With its
Belt and Road Initiative (BRI, also known as “One Belt, One Road”), China has become
South America’s largest source of infrastructure investment and second-largest trading partner, increasing trade from $18 billion in 2002 to $450 billion in 2022.
Twenty-five of 31 Central and South American countries have negotiated infrastructure investments from China, and 22 of those nations, most recently Honduras, have formally signed onto the BRI program.
Chinese companies, either owned or subsidized by the Chinese Communist Party (CCP), operate mines in Mexico, Argentina, Peru, and Venezuela, electrical grids in Peru and Chile, 5G wireless systems in Costa Rica, Bolivia, Brazil, and Mexico—80 percent of Mexico’s telecommunications equipment is provided by Chinese companies—space launch and satellite tracking facilities in Argentina, and the world’s largest embassy in the Bahamas.
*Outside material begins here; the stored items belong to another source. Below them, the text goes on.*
/-- STROLL_GAP_EXPIRY (R118, R120, R121): an array that has no step to enter and has strolled for GAP ECLK starts its ramp-down at 7/8. DEDUCED (log 69). -/
def execStrollGapExpiry (c arr : Nat) (s : State) : Host.Outcome State Fault Refusal :=
  guardWf (Instr.wf (.strollGapExpiry c arr)) s fun s =>
    match s.phys c with
    | none => s
    | some k =>
      let a := (s.core k).arr arr
      match a.ramp with
      | .rest => s
      | .idle => s
      | .down _ => s
      | _ =>
        if a.stepping s.clock.eclk ∨ a.gap < a.gapLimit (s.fld (rStroll k) 6 0) then s
        else s.updCore k (fun x => x.setArr arr { a with ramp := .down 7, stageAt := s.clock.eclk, gap := 0 })

/-- RAMP_STAGE (R118, R119): a stage's 32 ECLK are over; a ramp-down falls by one eighth to idle, a ramp-up rises by one eighth to full rate. -/
def execRampStage (c arr : Nat) (s : State) : Host.Outcome State Fault Refusal :=
  guardWf (Instr.wf (.rampStage c arr)) s fun s =>
    match s.phys c with
    | none => s
    | some k =>
      let a := (s.core k).arr arr
      let r := match a.ramp with
        | .down 0 => Ramp.idle
        | .down (n + 1) => Ramp.down n
        | .up n => if 8 ≤ n then Ramp.full else Ramp.up (n + 1)
        | x => x
      if r = a.ramp ∨ s.clock.eclk < a.stageAt + 32 then s
      else s.updCore k (fun x => x.setArr arr { a with ramp := r, stageAt := a.stageAt + 32 })

end Sys2Proof.Machine
end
The U.S. State Department estimates China’s trade with Latin American nations and investments in sea, space, telecommunication, critical minerals, and energy will match the United States by 2035 in the region. China’s military ties with Venezuela, Cuba, Peru, and Chile—which now include port visits by Chinese warships and technical advisers—will mature into base agreements within a decade.
China has, or plans to build or improve, 40 ports across 16 Latin American and Caribbean countries without restrictions on military use, including on both ends of the Panama Canal, where CCP-sponsored companies are bidding with Panama to work on the U.S.-built canal.
Next fall, Chinese leader Xi Jinping will be in Peru to commemorate the completion of “a $3.6 billion ‘mega port’ that was financed by China, built by Chinese workers, and it will be owned and operated by a CCP-backed company,” House Armed Services Committee Chair Rep. Mike Rogers (R-Ala.) said.